這麼強大的力量,他幾乎沒有付出什麼努力就直接獲得了它,這的確不是“正常”步驟,所以要付出其它的代價倒也可以理解。世上很多事情本來就是這樣,要麼付出努力,要麼付出代價,然後你纔可以獲得它。而他除了努力爲鄭旦開啓英靈之力之外,就沒有付出過其它什麼努力,既然不付出努力,那麼他就只有付出代價,對於這一“設定”他也沒有什麼想反駁的地方,只不過,這代價
鄭旦雖然沒有像系統所說的那樣真正死掉,不過跟他解除了主從關係,並且只能站在這裏靜靜地看着,不能說話不能動,這
這比真正死掉也好不到哪兒去。
如果千年萬年都這樣站在這裏的話,這甚至比死掉還要難受。
“有什麼辦法,可以解除鄭旦現在這個狀態?”陳宇看向身後緩緩走過來的嫦娥,沉聲問道。
“這個”嫦娥聽他問起,頗有些爲難地答道,“這個狀態,並不是尋常手段可以解除的如果主公你能夠獲得與真正的神靈同等的實力的話,或許可以讓鄭旦變回來,但是現在”
“”
射日弓上蘊藏着滅神級的力量,但是陳宇現在顯然還不具備與神靈同等的實力,這就好像一個人拿把槍可以射死拳王,但自己卻未必跟拳王實力在一個等級上,二者是一個道理。
確切地說,陳宇現在還差得遠。他的“小宇宙”纔夠他發兩次神箭,然後就萎靡了。世上沒有幾個神靈這麼弱的。
“那要怎樣才能獲得與神靈同等的實力?”陳宇隨即問道。
“這個”嫦娥臉上依然是一片爲難之色,“妾身也”
“你都不知道以後要怎樣解除這個狀態、要花多久時間才能解除這個狀態,就讓鄭旦變成這個狀態了嗎?!”陳宇見她答不出來,心裏忽然莫名地升起一股惱火,下一刻,嘴裏便忍不住直接斥了出來,“就爲了讓你自己解除那種動彈不得的狀態,你就讓鄭旦變成了這個狀態?”
“”嫦娥聽他這麼說。臉上頓時一怔。
“對不起”但是隨即,她卻只是微嘆口氣。然後眼皮微微沉了下來,一臉歉意地說道。“妾身的確的確是自私了一些,不過不過以後妾身一定會連同鄭旦的份,盡全力讓主公儘早獲得可以解除這種狀態的力量,所以主公你也不要太着急”

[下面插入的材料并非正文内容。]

-- ==== Sys2Proof/Machine/StOut.lean ====
section
/-! DEFINITION. The model's own record of what has left the module: messages, frames and bytes, oldest first. -/

namespace Sys2Proof.Machine

/-- The frames that the module sends on the network (chapter 14). -/
inductive FrameKind where
  | sync | followUp | announce | pdelayReq | pdelayResp | pdelayRespFollowUp
  | msrpTalker | msrpListener | mvrp | aaf | crf | maapProbe | maapAnnounce | maapDefend
  | adpAvailable | adpDeparting | arp | icmpEcho | dhcp
  deriving DecidableEq, Repr

/-- The answers to 1722.1 commands that the manual names (R531, R532). -/
inductive AvStatus where
  | success | notImplemented | notAuthorized | notSupported | stateUnavailable | noResources | badArguments | noSuchDescriptor
  deriving DecidableEq, Repr

/-- Something that has left the module. -/
inductive Emission where
  /-- A BCP message of port B on the network or on USB. -/
  | bcp (m : Bytes)
  /-- Bytes that a QSPI read command drove (0: port A, 1: port B). -/
  | qspi (port : Nat) (m : Bytes)
  /-- An Ethernet frame by kind, port and the fields that the manual gives it. -/
  | frame (port : Nat) (kind : FrameKind) (fields : List Nat)
  /-- The answer to a 1722.1 command: ACMP or AEM, the command by its place in Table 14.9, status and fields. -/
  | avdecc (port : Nat) (acmp : Bool) (code : Nat) (status : AvStatus) (fields : List Nat)
  /-- A byte that began to leave the DIN output. -/
  | din (b : Byte)
  /-- An isochronous USB transaction: the endpoint's payload. -/
  | usb (m : Bytes)
  deriving DecidableEq, Repr

end Sys2Proof.Machine
end

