/-- Pools, rules, the Starter, templates and parameters (Tables 3.7 to 3.9). -/
def odStarter : List OdRow := [
  ((obs 0x4400 0x47FF 1 1 .u16 .rw 0 "Kernel").upto 1023).manifest.persist,
  ((obs 0x4400 0x47FF 2 9 .u16 .rw 0 "Share").upto 2048).manifest.persist,
  ((obs 0x4400 0x47FF 10 10 .u8 .rw 4 "Steal spares").upto 32).manifest.persist,
  ((obs 0x4400 0x47FF 11 11 .u8 .rw 0 "Steal policy").upto 3).manifest.persist,
  ((obs 0x4400 0x47FF 12 12 .u8 .rw 0 "Grants per voice").upto 8).manifest.persist,
  obs 0x4400 0x47FF 13 13 .u16 .ro 0 "Active",
  obs 0x4400 0x47FF 14 14 .u32 .ro 0 "Starts",
  obs 0x4400 0x47FF 15 15 .u32 .ro 0 "Refusals",
  obs 0x4400 0x47FF 16 16 .u32 .ro 0 "Steals",
  obs 0x4400 0x47FF 17 17 .bool .ro 0 "Hold",
  (obs 0x4400 0x47FF 18 18 .u16 .rw 0xFFFF "Restart template").manifest.persist,
  (obs 0x4800 0x4BFF 1 1 .bool .rw 0 "Enable").persist,
  ((obs 0x4800 0x4BFF 2 2 .u8 .rw 0 "Source class").upto 6).manifest.persist,
  (obs 0x4800 0x4BFF 3 3 .u16 .rw 0xFFFF "Channel mask").manifest.persist,
  (obs 0x4800 0x4BFF 4 4 .u8 .rw 0 "Note low").manifest.persist,
  (obs 0x4800 0x4BFF 5 5 .u8 .rw 255 "Note high").manifest.persist,
  (obs 0x4800 0x4BFF 6 6 .u16 .rw 0 "Velocity low").manifest.persist,
  (obs 0x4800 0x4BFF 7 7 .u16 .rw 0xFFFF "Velocity high").manifest.persist,
  ((obs 0x4800 0x4BFF 8 8 .u8 .rw 1 "Event type").within 1 6).manifest.persist,
  ((obs 0x4800 0x4BFF 9 9 .u8 .rw 0 "Action").upto 5).manifest.persist,
  ((obs 0x4800 0x4BFF 10 10 .u8 .rw 0 "Retrigger").upto 1).manifest.persist,
  ((obs 0x4800 0x4BFF 11 11 .u8 .rw 0 "Voice count").upto 8).manifest.persist,
  ((obs 0x4800 0x4BFF 12 19 .u16 .rw 0 "Pool of voice").upto 1023).manifest.persist,
  ((obs 0x4800 0x4BFF 20 27 .u16 .rw 0 "Template of voice").upto 2047).manifest.persist,
  (obs 0x4800 0x4BFF 28 28 .u8 .rw 0xFF "Velocity word").manifest.persist,
  (obs 0x4800 0x4BFF 29 29 .u8 .rw 0xFF "Note word").manifest.persist,
  obs 0x4800 0x4BFF 30 30 .u32 .ro 0 "Matches" ] ++ [
  ob 0x4C00 1 .u32 .ro 0 "Events taken",
  ob 0x4C00 2 .u32 .ro 0 "Unmatched",
  ob 0x4C00 3 .u32 .ro 0 "Refused, CONTEXT",
  ob 0x4C00 4 .u32 .ro 0 "Refused, CORE",
  ob 0x4C00 5 .u32 .ro 0 "Refused, GRANT",
  ob 0x4C00 6 .u32 .ro 0 "Refused, LATENCY",
  ob 0x4C00 7 .u32 .ro 0 "Late requested times",
  ob 0x4C00 8 .u32 .ro 0 "Releases without a voice",
  (ob 0x4C00 9 .blob .ro 0 "Last refused event").fixed 16,
  ((obs 0x5000 0x57FF 1 1 .blob .rw 0 "Template").fixed 576).manifest.persist,
  (obs 0x5000 0x57FF 2 2 .u16 .rw 0 "Template kernel").manifest.persist,
  obs 0x8000 0xBFFF 0 63 .u24 .rw 0 "Parameter" ]

/-- The sample store (Table 10.18). -/
def odStore : List OdRow := [
  ob 0xC000 1 .u64 .ro 0 "User capacity",
  ob 0xC000 2 .u64 .ro 0 "Free",
  ob 0xC000 3 .u32 .ro 0 "Objects",
  ob 0xC000 4 .u64 .ro 0 "Head region used",
  ob 0xC000 5 .u32 .ro 0 "Prefix words used",
  ob 0xC001 1 .u16 .ro 0 "Spare superblocks",
  ob 0xC001 2 .u16 .ro 0 "P/E mean",
  ob 0xC001 3 .u16 .ro 0 "P/E maximum",
  ob 0xC001 4 .u16 .ro 0 "Highest dose",
  (ob 0xC001 5 .u8 .ro 0 "Write state").upto 2,
  (ob 0xC002 1 .u8 .rw 0 "Streaming").upto 1,
  (ob 0xC002 2 .u8 .ro 0 "Streaming state").upto 3,
  ob 0xC010 1 .u32 .ro 0 "Uncorrectable pages",
  ob 0xC010 2 .u32 .ro 0 "Rebuilt reads",
  ob 0xC010 3 .u32 .ro 0 "Clamped advances",
  ob 0xC010 4 .u32 .ro 0 "Substituted windows",
  ob 0xC010 5 .u32 .ro 0 "Relocations",
  (ob 0xC020 1 .u16 .rw 180 "Offline dose").upto 1000,
  (ob 0xC020 2 .u8 .wo 0 "Prepare for storage").within 1 1,
  (ob 0xC020 3 .u8 .ro 0 "Preparation state").upto 2 ] ++ [
  ((ob 0xC100 1 .blob .wo 0 "Import open").fixed 32).only 1,
  ((ob 0xC100 2 .blob .wo 0 "Import data").size 0xFFFFFFFF).only 1,
  ((ob 0xC100 3 .u8 .wo 0 "Import action").within 1 2).only 1,
  ((ob 0xC100 4 .u8 .ro 0 "Import state").upto 5).only 1,
  (ob 0xC100 5 .u8 .ro 0 "Import status").only 1,
  ((ob 0xC101 1 .blob .wo 0 "Import open").fixed 32).only 2,
  ((ob 0xC101 2 .blob .wo 0 "Import data").size 0xFFFFFFFF).only 2,
  ((ob 0xC101 3 .u8 .wo 0 "Import action").within 1 2).only 2,
  ((ob 0xC101 4 .u8 .ro 0 "Import state").upto 5).only 2,
  (ob 0xC101 5 .u8 .ro 0 "Import status").only 2,
  ((ob 0xC102 1 .blob .wo 0 "Import open").fixed 32).only 4,
  ((ob 0xC102 2 .blob .wo 0 "Import data").size 0xFFFFFFFF).only 4,
  ((ob 0xC102 3 .u8 .wo 0 "Import action").within 1 2).only 4,
  ((ob 0xC102 4 .u8 .ro 0 "Import state").upto 5).only 4,
  (ob 0xC102 5 .u8 .ro 0 "Import status").only 4,
  (ob 0xC110 1 .u32 .wo 0 "Delete").upto 0xFFFFF,
  ((ob 0xC200 1 .u32 .rw 0 "Object select").upto 0xFFFFF).perreq,
  (ob 0xC200 2 .blob .ro 0 "Object record").fixed 32,
  ob 0xC200 3 .u8 .ro 0 "Object state",
  (obs 0xC400 0xCBFF 1 1 .u16 .rw 0xFFFF "Template keymap").manifest.persist,
  ((obs 0xCC00 0xCFFF 1 1 .blob .rw 0 "Keymap zones").size 24576).persist,
  (obs 0xCC00 0xCFFF 2 2 .u8 .ro 0 "Keymap state").upto 3,
  obs 0xCC00 0xCFFF 3 3 .u16 .ro 0 "Zone count",
  obs 0xCC00 0xCFFF 4 4 .u32 .ro 0 "Prefix words",
  obs 0xCC00 0xCFFF 5 5 .u8 .ro 0 "Last load status",
  (obs 0xE000 0xEFFF 1 1 .blob .ro 0 "Stream record").fixed 24 ]

/-- Time and the network (Tables 14.7, 14.14 and 14.15). -/
def odNetwork : List OdRow := [
  ob 0x2100 1 .time64 .ro 0 "gPTP time",
  ob 0x2100 2 .time64 .wo 0 "Set time",
  ob 0x2100 3 .u64 .ro 0 "Clock identity",
  (ob 0x2100 4 .u8 .rw 246 "priority1").persist,
  (ob 0x2100 5 .u8 .rw 248 "priority2").persist,
  (ob 0x2100 6 .s16 .rw 37 "UTC offset").persist,
  (ob 0x2100 7 .bool .rw 0 "UTC offset valid").persist,
  ob 0x2100 8 .u16 .ro 0 "Time base indicator",
  ob 0x2100 9 .u32 .ro 0 "Foreign Announce",
  ob 0x2100 10 .u32 .ro 0 "Ignored Sync",
  (obs 0x2101 0x2102 1 1 .u8 .ro 0 "gPTP port state").upto 1,
  obs 0x2101 0x2102 2 2 .bool .ro 0 "asCapable",
  obs 0x2101 0x2102 3 3 .u32 .ro 0 "Mean link delay",
  (ob 0x2110 1 .bool .rw 1 "MCLK enable").persist,
  (ob 0x2110 2 .bool .rw 1 "WCLK enable").persist,
  (ob 0x2110 3 .bool .rw 1 "PPS enable").persist,
  (ob 0x2120 1 .bool .rw 1 "CRF enable").persist,
  ob 0x2120 2 .u64 .ro 0 "CRF stream ID",
  ((ob 0x2120 3 .u16 .rw 192 "CRF offset").upto 9600).persist,
  (ob 0x2120 4 .u8 .rw 3 "CRF ports").within 1 3,
  (obs 0x2200 0x2201 1 1 .u8 .ro 0 "Speed in force").upto 3,
  ((obs 0x2200 0x2201 2 2 .u8 .rw 7 "Speeds allowed").upto 7).persist,
  obs 0x2200 0x2201 3 3 .u64 .ro 0 "MAC address",
  obs 0x2200 0x2201 4 4 .u32 .ro 0 "Frames received",
  obs 0x2200 0x2201 5 5 .u32 .ro 0 "Frames discarded",
  obs 0x2200 0x2201 6 6 .u32 .ro 0 "PAUSE discarded" ] ++ [
  (obs 0x2300 0x24FF 1 1 .bool .rw 0 "Stream enable").manifest.persist,
  (obs 0x2300 0x24FF 2 2 .u64 .rw 0 "Stream ID").manifest.persist,
  ((obs 0x2300 0x24FF 3 3 .u64 .rw 0 "Destination").upto 0xFFFFFFFFFFFF).manifest.persist,
  ((obs 0x2300 0x24FF 4 4 .u16 .rw 2 "VLAN").within 1 4094).manifest.persist,
  ((obs 0x2300 0x24FF 5 5 .u8 .rw 0 "Class").upto 1).manifest.persist,
  ((obs 0x2300 0x24FF 6 6 .u8 .rw 2 "Channels").within 1 64).manifest.persist,
  ((obs 0x2300 0x24FF 7 7 .u16 .rw 0 "Channel base").upto 511).manifest.persist,
  ((obs 0x2300 0x23FF 8 8 .u32 .rw 2000000 "Transit").upto 100000000).manifest.persist,
  ((obs 0x2400 0x24FF 8 8 .u32 .rw 0 "Transit").upto 0).manifest.persist,
  ((obs 0x2300 0x24FF 9 9 .u8 .rw 1 "Ports").within 1 3).manifest.persist,
  (obs 0x2300 0x24FF 10 10 .u8 .ro 0 "State").upto 5,
  obs 0x2300 0x24FF 11 11 .u32 .ro 0 "Packets",
  obs 0x2300 0x24FF 12 12 .u32 .ro 0 "Late samples",
  obs 0x2300 0x24FF 13 13 .u32 .ro 0 "Early packets",
  obs 0x2300 0x24FF 14 14 .u32 .ro 0 "Format mismatches",
  obs 0x2300 0x24FF 15 15 .u32 .ro 0 "Sequence losses",
  obs 0x2300 0x24FF 16 16 .u32 .ro 0 "Duplicates discarded",
  ((obs 0x2500 0x2501 1 1 .u8 .rw 0 "IP mode").upto 2).persist,
  (obs 0x2500 0x2501 2 2 .u32 .rw 0 "Static address").persist,
  (obs 0x2500 0x2501 3 3 .u32 .rw 0xFFFFFF00 "Static mask").persist,
  (obs 0x2500 0x2501 4 4 .u32 .rw 0 "Static gateway").persist,
  obs 0x2500 0x2501 5 5 .u32 .ro 0 "Address in force",
  obs 0x2500 0x2501 6 6 .u32 .ro 0 "Mask in force",
  obs 0x2500 0x2501 7 7 .u32 .ro 0 "Gateway in force",
  (obs 0x2500 0x2501 8 8 .u8 .ro 0 "Address origin").upto 3,
  ob 0x2600 1 .u64 .ro 0 "Entity ID",
  (ob 0x2600 2 .bool .rws 0 "1722.1 control").persist.guarded,
  ((ob 0x2600 3 .str .rw 0 "Entity name").size 64).persist,
  (ob 0x2700 1 .bool .rw 0 "Note listener enable").persist,
  (ob 0x2700 2 .u64 .rw 0 "Note stream ID").persist,
  ob 0x2700 3 .u32 .ro 0 "Note records discarded" ]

“我不需要你這種‘事後的情義’。”陳宇聽她在那裏表白自己的決心,心裏忽然升起一種莫名的鄙夷之意,嘴裏隨即冷冷地說道。
正所謂“做錯了事情的人越爲自己辯白,就反而越是會讓人感到厭惡”,某種意義上講,把陳宇心中很喜歡的鄭旦變成了石像的嫦娥這個時候表白自己的決心。在陳宇心中,就變成了她爲自己所做的辯白,而這種辯白
陳宇就只差說出“你很虛僞”四個字了。
明明是把鄭旦坑了進去,現在卻還在那裏說什麼“連同鄭旦的份”一起努力?
陳宇臉上一片鐵青。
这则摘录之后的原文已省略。